-
Notifications
You must be signed in to change notification settings - Fork 42
EPE 2017
TEES is one of the downstream applications in the EPE 2017 shared task. Using the TEES development branch it will be possible for the participants to evaluate their own parses for the biological event extraction downstream task. More information will be provided on this page once it becomes available.

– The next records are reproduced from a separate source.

/-- ASYNCHRONOUS_EVENT_REQUEST: it takes no admin context, but a PCIe admin queue is not fetched past a command that waits (R146). -/
def doAsynchronousEventRequest (h : IoHdr) (s : State) : State :=
  match ctrlOf s h.ctrl with
  | none => s
  | some c =>
    if ¬ adminOpen s h then s
    else if h.ctrl < 16 ∧ 0 < adminWaiting s h.ctrl then { s with ce.adminWait := s.ce.adminWait ++ [.asynchronousEventRequest h] }
    else aerGo h c s

/-- INVALID_OPCODE: an opcode outside Table 6.5 on an admin or I/O queue. -/
def doInvalidOpcode (h : IoHdr) (opc : Nat) (s : State) : State :=
  if h.q = 0 then adminGo h (.invalidOpcode h opc) s
  else if ioOpen s h then
    let s := s.modQueue h.ctrl h.q fun q => { q with
      fetched := q.fetched - 1, arrivals := q.arrivals + 1, completed := q.completed + 1 }
    creditBack h (cqeSt h (0, 1, true) s)
  else s

/-- HPT_CE_CLR_ERR. -/
def doHptCeClrErr (s : State) : State := s.wr R.HPT_CE_STATUS_LAST_ERR 0

def execAdminContextGrant (s : State) : Out := live s (doAdminContextGrant s)
def execGetLogPage (h : IoHdr) (nsid lid off len : Nat) (s : State) : Out := live s (adminGo h (.getLogPage h nsid lid off len) s)
def execIdentify (h : IoHdr) (cns nsid : Nat) (s : State) : Out := live s (adminGo h (.identify h cns nsid) s)
def execAbort (h : IoHdr) (sq cid : Nat) (s : State) : Out := live s (doAbort h sq cid s)
def execSetFeatures (h : IoHdr) (fid nsid v : Nat) (save : Bool) (s : State) : Out := live s (adminGo h (.setFeatures h fid nsid v save) s)
def execGetFeatures (h : IoHdr) (fid v : Nat) (s : State) : Out := live s (adminGo h (.getFeatures h fid v) s)
def execAsynchronousEventRequest (h : IoHdr) (s : State) : Out := live s (doAsynchronousEventRequest h s)
def execFirmwareImageDownload (h : IoHdr) (off len : Nat) (img : Image) (s : State) : Out :=
  live s (adminGo h (.firmwareImageDownload h off len img) s)
def execFirmwareCommit (h : IoHdr) (slot action : Nat) (s : State) : Out := live s (adminGo h (.firmwareCommit h slot action) s)
def execFwActivationCheckDone (ok : Bool) (s : State) : Out := live s (doFwActivationCheckDone ok s)
def execFwActivationDrainDone (s : State) : Out := live s (doFwActivationDrainDone s)
def execFwActivationResume (ms : Nat) (s : State) : Out := live s (doFwActivationResume ms s)
def execFormatNvm (h : IoHdr) (nsid lbaf ses : Nat) (s : State) : Out := live s (adminGo h (.formatNvm h nsid lbaf ses) s)
def execSanitizeBlockErase (h : SaniHdr) (s : State) : Out := live s (adminGo h.hdr (.sanitizeBlockErase h) s)
def execSanitizeOverwrite (h : IoHdr) (p : Nat) (inv : Bool) (pat : Nat) (s : State) : Out :=
  live s (adminGo h (.sanitizeOverwrite h p inv pat) s)
def execSanitizeExitFailureMode (h : IoHdr) (s : State) : Out := live s (adminGo h (.sanitizeExitFailureMode h) s)
def execCreateIoSq (h : IoHdr) (qid qsize cqid : Nat) (s : State) : Out := live s (adminGo h (.createIoSq h qid qsize cqid) s)
def execDeleteIoSq (h : IoHdr) (qid : Nat) (s : State) : Out := live s (adminGo h (.deleteIoSq h qid) s)
def execCreateIoCq (h : IoHdr) (qid qsize iv : Nat) (s : State) : Out := live s (adminGo h (.createIoCq h qid qsize iv) s)
def execDeleteIoCq (h : IoHdr) (qid : Nat) (s : State) : Out := live s (adminGo h (.deleteIoCq h qid) s)
def execInvalidOpcode (h : IoHdr) (opc : Nat) (s : State) : Out := live s (doInvalidOpcode h opc s)
def execHptCeClrErr (s : State) : Out := live s (doHptCeClrErr s)

end Sys2Proof.Machine
end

This guide will show how to use TEES to evaluate your EPE shared task parse submissions. For more information on using TEES, please refer to the main documentation.
The EPE task organizers will evaluate your submissions, but you can also use the downstream programs yourself to test your parses. For the biological event extraction downstream task you will need to download or checkout the development branch of TEES. You don't need to install TEES, the scripts can be used directly from the downloaded directory. However, before using TEES you need to run the 'configure.py' program in order to setup the datasets and programs TEES uses. To configure TEES, please run the following program:
python configure.py
The configure program will offer you various options. It is OK to accept the defaults, but if you are using TEES only for evaluating EPE parses, you only need to install the classifier (option 1) and the corpora (option 3). For the corpora, it is enough to install the BioNLP'09 corpus (option 2) and the evaluators (option 7).

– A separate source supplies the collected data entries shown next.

-- ==== Sys2Proof/Machine/BskCmds.lean ====
section
/-! DEFINITION. Basket and Ballast (spec/08_basket_ballast.md): layout, errors by region, lane and channel failure,
scrub, arming, the dump, the restore and a held dump. -/

namespace Sys2Proof.Machine

/-! ### Population and layout (R196, R202) -/

/-- Capacity in pages of a population: 8 or 16 channels, one or two ranks, 2 or 4 Gb devices. -/
def popPages (channels ranks density : Nat) : Nat := (channels + 1) * 8 * (ranks + 1) * (131072 * (density + 1))

/-- BSK_POP and BSK_LAYOUT as a dump's header records them: CHANNELS, RANKS, DENSITY; WS_UNITS, USER_UNITS. -/
def popCode (s : State) : Nat :=
  (if s.on R.BSK_STATUS_HALF then 0 else s.rd R.BSK_POP_CHANNELS) + 2 * s.rd R.BSK_POP_RANKS + 4 * s.rd R.BSK_POP_DENSITY
def layoutCode (s : State) : Nat := s.rd R.BSK_LAYOUT_WS_UNITS + 256 * s.rd R.BSK_LAYOUT_USER_UNITS

/-- Pages in 256 MiB. -/
def unitPages : Nat := 65536

/-- W and U fit a capacity (the inequality of R202). -/
def layoutFits (c w u : Nat) : Bool := decide (w * 259 / 256 + unitPages + u ≤ c)

/-- The largest write store that fits. -/
def largestW (c u : Nat) : Nat :=
  ((List.range 128).map (· * unitPages)).foldl (fun m w => if layoutFits c w u then max m w else m) 0

/-- W for WS_UNITS: 0 selects the largest that fits. -/
def writeStore (c units u : Nat) : Nat := if units = 0 then largestW c u else units * unitPages

/-- Put a population and a layout in force. DESIGN CHOICE (log entry 85): where HALF leaves a capacity that the configured user region does
not fit, there is no user region; R328 speaks of the write store alone. -/
def layoutSet (pop layout : Nat) (s : State) : State :=
  let c := popPages (pop % 2) (pop / 2 % 2) (pop / 4 % 2)
  let u := layout / 256 * unitPages
  let u := if u + unitPages ≤ c then u else 0
  let w := writeStore c (layout % 256) u
  let w := if layoutFits c w u then w else largestW c u
  ({ s with bsk.cap := c, bsk.u := u, bsk.w := w }).wr R.BSK_LAYOUT_WS_ACT (w / unitPages)

/-- The configured layout for the channels in use. -/
def layoutConfigured (s : State) : State := layoutSet (popCode s) (layoutCode s) s

/-- The channel of a page (R197). -/
def pageChannel (s : State) (p : Nat) : Nat :=
  if s.on R.BSK_POP_CHANNELS ∧ ¬ s.on R.BSK_STATUS_HALF then
    (List.range 6).foldl (fun x k => x ^^^ bits p (4 * k) 4) 0
  else (List.range 8).foldl (fun x k => x ^^^ bits p (3 * k) 3) 0

/-- The region code of a page (Table 8.4); 6 for pages in no region. -/
def pageRegion (s : State) (p : Nat) : Nat :=
  let w := s.bsk.w
  let m := w * 259 / 256
  if p < w then 0 else if p < w + 2 * (w / 256) then 1 else if p < m then 2
  else if p < m + 16384 then 3 else if p < m + 32768 then 4 else if p < m + 36864 then 5
  else if s.bsk.cap - s.bsk.u ≤ p ∧ p < s.bsk.cap then 7 else 6

/-! ### The Ballast's state (R211, R212) -/

/-- NEED_MS for a limit in GiB and a mode, rounded up (R212). -/
def needMs (gibs mode : Nat) : Nat :=
  let l := gibs * 2 ^ 30
  let num := l * 256 * 256 + l * 254 + 15204352 * 254 * 256
  let den := 254 * 256 * (if mode = 0 then 24000000 else 12000000)
  25 + (num + den - 1) / den

/-- A vault drive is present and passes R210. -/
def vaultOk (s : State) (i : Nat) : Bool := ((s.ext.vaults[i]?).map fun v => v.present && v.passes).getD false

/-- The first condition of R211 that fails, as REASON names it; 0 where all hold. -/
def armReason (s : State) : Nat :=
  let v := s.ext.vaults
  if ¬ s.on R.BAL_CFG_EN then 1
  else if v.any fun x => ¬ x.present then 2
  else if v.any fun x => ¬ x.passes then 3
  else if (List.range 16).any fun c => s.on (R.BSK_CHc_FAILED c) then 4
  else if s.rd R.BAL_STATUS_STATE = 4 ∨ s.rd R.BAL_STATUS_STATE = 5 ∨ s.dwn.needsRestore then 5
  else if s.rd R.BAL_CFG_HOLDUP_MS < s.rd R.BAL_NEED_NEED_MS then 6
  else 0

/-- MODE and WT_CAUSE follow where service is open. -/
def wtServe (s : State) : State := if s.ready then wtUpdate s else s

/-- The Ballast is disarmed with a REASON. -/
def balDisarm (reason : Nat) (s : State) : State :=
  if s.rd R.BAL_STATUS_STATE = 1 then
    wtServe (((s.wr R.BAL_STATUS_STATE 0).wr R.BAL_STATUS_REASON reason).raise R.BAL_INT_STATUS_DISARMED)
  else s

/-- Arm, or name why not (R211): the vault headers become EMPTY with the next DUMP_SEQ. -/
def balArm (s : State) : State :=
  let r := armReason s
  if r ≠ 0 then ((s.wr R.BAL_STATUS_STATE 0).wr R.BAL_STATUS_REASON r).raise R.BAL_INT_STATUS_DISARMED
  else
    let q := (s.ext.vaults.filter (·.hdrOk)).foldl (fun m v => max m (v.seq + 1)) (s.nv.armedSeq + 1)
    let dev := s.nv.deviceId
    let pc := popCode s
    let lc := layoutCode s
    let s := { s with nv.armedSeq := q, nv.dumpStart := none }
    let s := s.modVaults fun _ v =>
      { v with hdrOk := true, complete := false, mirror := s.on R.BAL_CFG_MODE, seq := q, device := dev, pop := pc, layout := lc }
    (((s.wr R.BAL_STATUS_STATE 1).wr R.BAL_STATUS_REASON 0).wr R.BAL_SEQ_DUMP_SEQ q).raise R.BAL_INT_STATUS_ARMED

/-! ### Uncorrectable errors by region (Table 8.3) -/

/-- A destage of a stripe ends; then the stripe is marked lost. A stripe that a through-path write is replacing whole only
gives up its older entries. -/
def loseStripe (a st cause : Nat) (s : State) : State :=
  let mine := s.ce.sops.filter fun o => o.array = a && o.stripe = st
  if mine.any fun o => o.kind = .full || o.kind = .zero || o.kind = .trim then discardStripe a st s
  else markLost a st cause (s.each mine fun s o => sopDrop o s)

/-- The stripes that an extent covers. -/
def extentStripes (s : State) (e : Extent) : List Nat :=
  ((rangeFrom e.slba e.count).filterMap fun l => stripeOf s e.ns l).eraseDups

/-- An extent cannot be destaged: it is discarded and its stripes are marked lost; a companion is only discarded. -/
def extentLost (cause : Nat) (e : Extent) (s : State) : State :=
  let sts := extentStripes s e
  let s := bskRelease e s
  if e.companion then s else s.each sts fun s st => loseStripe e.array st cause s

/-- Unreleased extents with a page of a run. -/
def extentsAt (s : State) (lo n : Nat) : List Extent :=
  s.bsk.extents.filter fun e => decide (e.addr < lo + n) && decide (lo < e.addr + e.count)

/-- Every stripe of every marked region that lies in a namespace is marked lost (R209, Table 8.3, Table 8.8). -/
def regionsLost (cause : Nat) (s : State) : State :=
  s.each s.nv.dirtyMap fun s p =>
    let g := regionG s p.1
    s.each (rangeFrom (p.2 * g) g) fun s st =>
      if (s.arr p.1).stripes ≤ st ∨ nsOfStripe s p.1 st = none then s else loseStripe p.1 st cause s

/-- The other unit holds the page: it is fetched over Spar, and reads of it wait (R301). -/
def pairedCopy (s : State) : Bool := [1, 2, 3].contains s.pairState

/-- Ask the other unit for a page. -/
def fetchPage (p : Nat) (s : State) : State :=
  if s.bsk.fetching.contains p then s else { s.emit (.spar 7 [p]) with bsk.fetching := s.bsk.fetching ++ [p] }

/-- Handle an uncorrectable page that neither unit can supply, or that this unit has no peer for. -/
def pageLost (p : Nat) (both : Bool) (s : State) : State :=
  match pageRegion s p with
  | 0 => s.each (extentsAt s p 1) (fun s e => extentLost 2 e s) |> fun s =>
      { s with bsk.saved := s.bsk.saved.filter fun x => ¬ (decide (x.addr ≤ p) && decide (p < x.addr + x.count)) }
  | 1 => if both then regionsLost 2 s else s
  | 2 => s.each (extentsAt s (256 * (p - s.bsk.w - 2 * (s.bsk.w / 256))) 256) fun s e => extentLost 2 e s
  | _ => s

Once you have saved your parses for the biomedical event extraction downstream task in the EPE format, you can use the TEES EPE shared task evaluation script. From the main TEES directory, please go to the directory 'Utils' and run the evaluator program:
python EvaluateEPE.py -i [INPUT-DIRECTORY] -o [OUTPUT-DIRECTORY]

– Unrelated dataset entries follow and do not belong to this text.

/-- The check of one item (R326, R329). -/
def itemErr (i : CfgItem) : Option Nat :=
  if sectionOf i.off = 0 ∨ 2 ^ 32 ≤ i.val ∨ (i.val &&& rwlMask i.off) ≠ i.val then some eField else fieldRule i.off i.val

/-- An entry of FABRIC_ADDR: PORT, SUB, FAMILY, the prefix, reserved bytes. -/
def addrErr (e : List Nat) : Bool :=
  let b := fun i => e.getD i 0
  decide (3 < b 0) || decide (3 < b 1) || ¬ (b 2 = 4 || b 2 = 6) || decide ((if b 2 = 4 then 32 else 128) < b 3) ||
  [4, 5, 6, 7].any fun i => b i ≠ 0

/-- The check of a table (R326). -/
def tableErr (n : Nat) (bs : List Nat) : Option Nat :=
  if n = 1 then
    if 1024 * 256 < bs.length then some eRange else if bs.length % 256 ≠ 0 then some eField else none
  else if n = 2 then
    if 64 * 24 < bs.length then some eRange
    else if bs.length % 24 ≠ 0 ∨ (entries 24 64 bs).any addrErr then some eField else none
  else some eField

/-- The checks of a list of items and tables, of the sections that `ok` admits. -/
def sectionsErr (ok : Nat → Bool) (items : List CfgItem) (tables : List (Nat × List Nat)) : Option Nat :=
  let offs := items.map (·.off)
  let nums := tables.map (·.1)
  if items.any (fun i => ¬ ok (sectionOf i.off)) ∨ tables.any (fun t => ¬ ok (tableSection t.1)) then some eField
  else if offs.eraseDups.length ≠ offs.length ∨ nums.eraseDups.length ≠ nums.length then some eField
  else firstCode (items.map itemErr ++ tables.map fun t => tableErr t.1 t.2)

/-! ### Conditions between fields. `t` is the machine with the candidate set active. A failure is a code and the register
offset or, at 2^26 and above, the table. -/

/-- A failure: its code, and WHERE with IS_TABLE at bit 26. -/
abbrev CfgFail := Nat × Nat

/-- The first failure of a list. -/
def firstFail : List (Option CfgFail) → Option CfgFail
  | [] => none
  | some c :: _ => some c
  | none :: l => firstFail l

/-- A failure where a condition holds. -/
def failIf (b : Bool) (c w : Nat) : Option CfgFail := if b then some (c, w) else none

/-- Every field rule over a set. -/
def fieldsFail (t : State) (set : SMap Nat) : Option CfgFail :=
  firstFail ((set.map (·.1 / 32)).eraseDups.map fun off => (fieldRule off (rwlVal t off)).map fun c => (c, off))

/-- REBUILD + PATROL + COPYBACK of each Day entry (R44). -/
def dayFail (t : State) : Option CfgFail :=
  firstFail ((List.range 97).map fun k =>
    let off := if k = 96 then 0x100580 else 0x100400 + 4 * k
    let v := rwlVal t off
    failIf (decide (100 < bits v 0 7 + bits v 8 7 + bits v 24 7)) eRange off)

/-- HEADROOM in KiB of a lossless priority of a port (R243). -/
def pfcHeadroom (t : State) (p : Nat) : Nat :=
  ((10 * t.rd (R.FAB_Pp_CFG_CABLE_M p) + 1100) * fabRate t p + 8704 * 8 + 8191) / 8192

/-- The share of a lossless priority in KiB. -/
def pfcShare (t : State) (p : Nat) : Nat := 2048 / (fabSubs t p * max 1 (popCount8 (t.rd (R.FAB_Pp_CFG_PFC_MASK p))))

/-- XOFF below 128 KiB (R243). -/
def pfcFail (t : State) : Option CfgFail :=
  firstFail ((List.range 4).map fun p => failIf (decide (pfcShare t p < pfcHeadroom t p + 128)) eNospace (0x800100 + 0x40 * p))

/-- W and C of a set: of its own population, or where a LAUNCH changes the layout, of the Basket as it stands. -/
def setLayout (s t : State) : Nat × Nat × Nat :=
  let same := rwlVal s 0x50000C = rwlVal t 0x50000C
  let c := if same ∨ s.bsk.cap = 0 then popPages (t.rd R.BSK_POP_CHANNELS) (t.rd R.BSK_POP_RANKS) (t.rd R.BSK_POP_DENSITY) else s.bsk.cap
  let u := t.rd R.BSK_LAYOUT_USER_UNITS * unitPages
  (c, writeStore c (t.rd R.BSK_LAYOUT_WS_UNITS) u, u)

/-- The inequality of R202, the bound of R205 and the time of R211. -/
def layoutFail (s t : State) : Option CfgFail :=
  let l := setLayout s t
  firstFail [failIf (¬ layoutFits l.1 l.2.1 l.2.2) eNospace 0x50000C,
    failIf (decide (l.2.1 < (t.rd R.BSK_DIRTY_CFG_LIMIT_GIB + 1) * gib)) eRange 0x500010,
    failIf (decide (t.rd R.BAL_CFG_HOLDUP_MS < needMs (t.rd R.BSK_DIRTY_CFG_LIMIT_GIB) (t.rd R.BAL_CFG_MODE))) eRange 0x600008]

/-- The register of an array's GEOM, of a member entry, of a spare entry. -/
def geomOff (a : Nat) : Nat := 0x201000 + 0x100 * a
def memberOff (a k : Nat) : Nat := 0x201040 + 0x100 * a + 4 * k
def spareOff (k : Nat) : Nat := 0x200040 + 4 * k

/-- A taken spare left as it is (Table 3.10). -/
def takenKept (s t : State) (k : Nat) : Bool :=
  s.rd (R.STR_SPAREk_SPARE_STATE k) = 2 && rwlVal s (spareOff k) = rwlVal t (spareOff k)

/-- The drives that a set lists, each with its entry's register. -/
def listed (s t : State) : List (Nat × Nat) :=
  ((List.range 16).flatMap fun a => if arrOn t a then (List.range (memN t a)).map (fun k => (memDrv t a k, memberOff a k)) else []) ++
  ((List.range 8).filter fun k => t.on (R.STR_SPAREk_VALID k) && ¬ takenKept s t k).map fun k => (spareDrv t k, spareOff k)

/-- The drives of taken spares left as they are that stand for nothing else in the set: each counts once in row 4 of Table 3.10. -/
def keptSpares (s t : State) : List Nat :=
  (((List.range 8).filter fun k => t.on (R.STR_SPAREk_VALID k) && takenKept s t k).map (spareDrv t)).eraseDups.filter fun d =>
    ¬ (listed s t).any fun p => p.1 = d

/-- The first drive listed a second time. -/
def repeated : List Nat → List (Nat × Nat) → Option CfgFail
  | _, [] => none
  | seen, (d, o) :: l => if seen.contains d then some (eField, o) else repeated (d :: seen) l

/-- Rows 1, 3, 4 and 11 of Table 3.10; row 2 is a field rule. -/
def arraysFail (s t : State) : Option CfgFail :=
  let on := (List.range 16).filter (arrOn t)
  firstFail ([
    firstFail (on.map fun a => failIf (decide (memN t a < 4) || decide (32 < memN t a)) eRange (geomOff a)),
    repeated [] (listed s t),
    failIf (decide (32 < (listed s t).length + (keptSpares s t).length)) eRange
      (((listed s t)[32 - (keptSpares s t).length]?.map (·.2)).getD 0)] ++
    on.flatMap fun a => (List.range 32).map fun k =>
      failIf (t.on (R.STR_An_MEMBERk_VALID a k) ≠ decide (k < memN t a)) eField (memberOff a k))

/-- FP0_SUB, SOLO_WAIT, PEER_UNIT. -/
def unitFail (t : State) : Option CfgFail :=
  firstFail [failIf (decide (fabSubs t 0 ≤ t.rd R.TET_SRC_CFG_FP0_SUB)) eRange 0x100018,
    failIf (decide (t.rd R.SPR_TIMING_SOLO_WAIT < t.rd R.SPR_TIMING_DETECT_EPOCHS + 32)) eRange 0xC0000C,
    failIf (t.rd R.SPR_CFG_PEER_UNIT = t.rd R.STG_ID_UNIT) eField 0xC00008]

/-- The rules that hold for every set, at DAWN_S09 as at LAUNCH (R328, R330). -/
def setFail (s t : State) (set : SMap Nat) : Option CfgFail :=
  firstFail [fieldsFail t set, unitFail t, dayFail t, layoutFail s t, pfcFail t, arraysFail s t]

/-! ### State conditions of a LAUNCH -/

/-- A register's RWL value changes. -/
def changes (s t : State) (off : Nat) : Bool := rwlVal s off ≠ rwlVal t off

/-- A drive listed newly: rows 5 to 7 of Table 3.10; `b` is the strip in blocks of a member, none for a spare. -/
def newDrive (s : State) (d metaOn : Nat) (b : Option Nat) (off : Nat) : Option CfgFail :=
  match driveAt s d with
  | none => some (eState, off)
  | some x =>
    if ¬ passesR55 s d metaOn then some (eUnsup, off)
    else match b with
      | some b => failIf (decide (x.desc.blocks < dataLba + 1024 * b)) eNospace off
      | none => none

/-- Rows 5 to 10 of Table 3.10. -/
def arrayStateFail (s t : State) : Option CfgFail :=
  firstFail (
    ((List.range 16).filter fun a => arrOn t a && ¬ arrOn s a).flatMap (fun a =>
      (List.range (memN t a)).map fun k =>
        newDrive s (memDrv t a k) (t.rd (R.STR_An_GEOM_META a)) (some (strB t a)) (memberOff a k)) ++
    ((List.range 8).filter fun k => t.on (R.STR_SPAREk_VALID k) && changes s t (spareOff k)).map (fun k =>
      newDrive s (spareDrv t k) (t.rd (R.STR_SPAREk_META k)) none (spareOff k)) ++
    ((List.range 16).filter fun a => arrOn t a && arrOn s a).flatMap (fun a =>
      failIf (changes s t (geomOff a)) eState (geomOff a) ::
      (List.range 32).map fun k => failIf (changes s t (memberOff a k)) eState (memberOff a k)) ++
    ((List.range 16).filter fun a => arrOn s a && ¬ arrOn t a).map (fun a =>
      failIf (s.ns.any fun n => n.array = a) eState (geomOff a)) ++
    ((List.range 8).filter fun k => t.on (R.STR_SPAREk_VALID k) && ¬ takenKept s t k).map fun k =>
      let d := spareDrv t k
      failIf ((memberOf s d).isSome || (List.range 16).any fun a => ((s.arr a).cb.map (·.dest)) = some d) eState (spareOff k))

By default the evaluation script will look for *.epe files in the directory [INPUT-DIRECTORY] and all of its immediate subdirectories. If you need to choose which directories to import from, please use the '-s' switch. It's OK to put all the event parse files in one directory, as the document ids are unique across the train, devel and test sets. By default, the program expects parses for the 'train' and 'devel' sets. If you wish to also use the 'test' set, please use the '-t' switch.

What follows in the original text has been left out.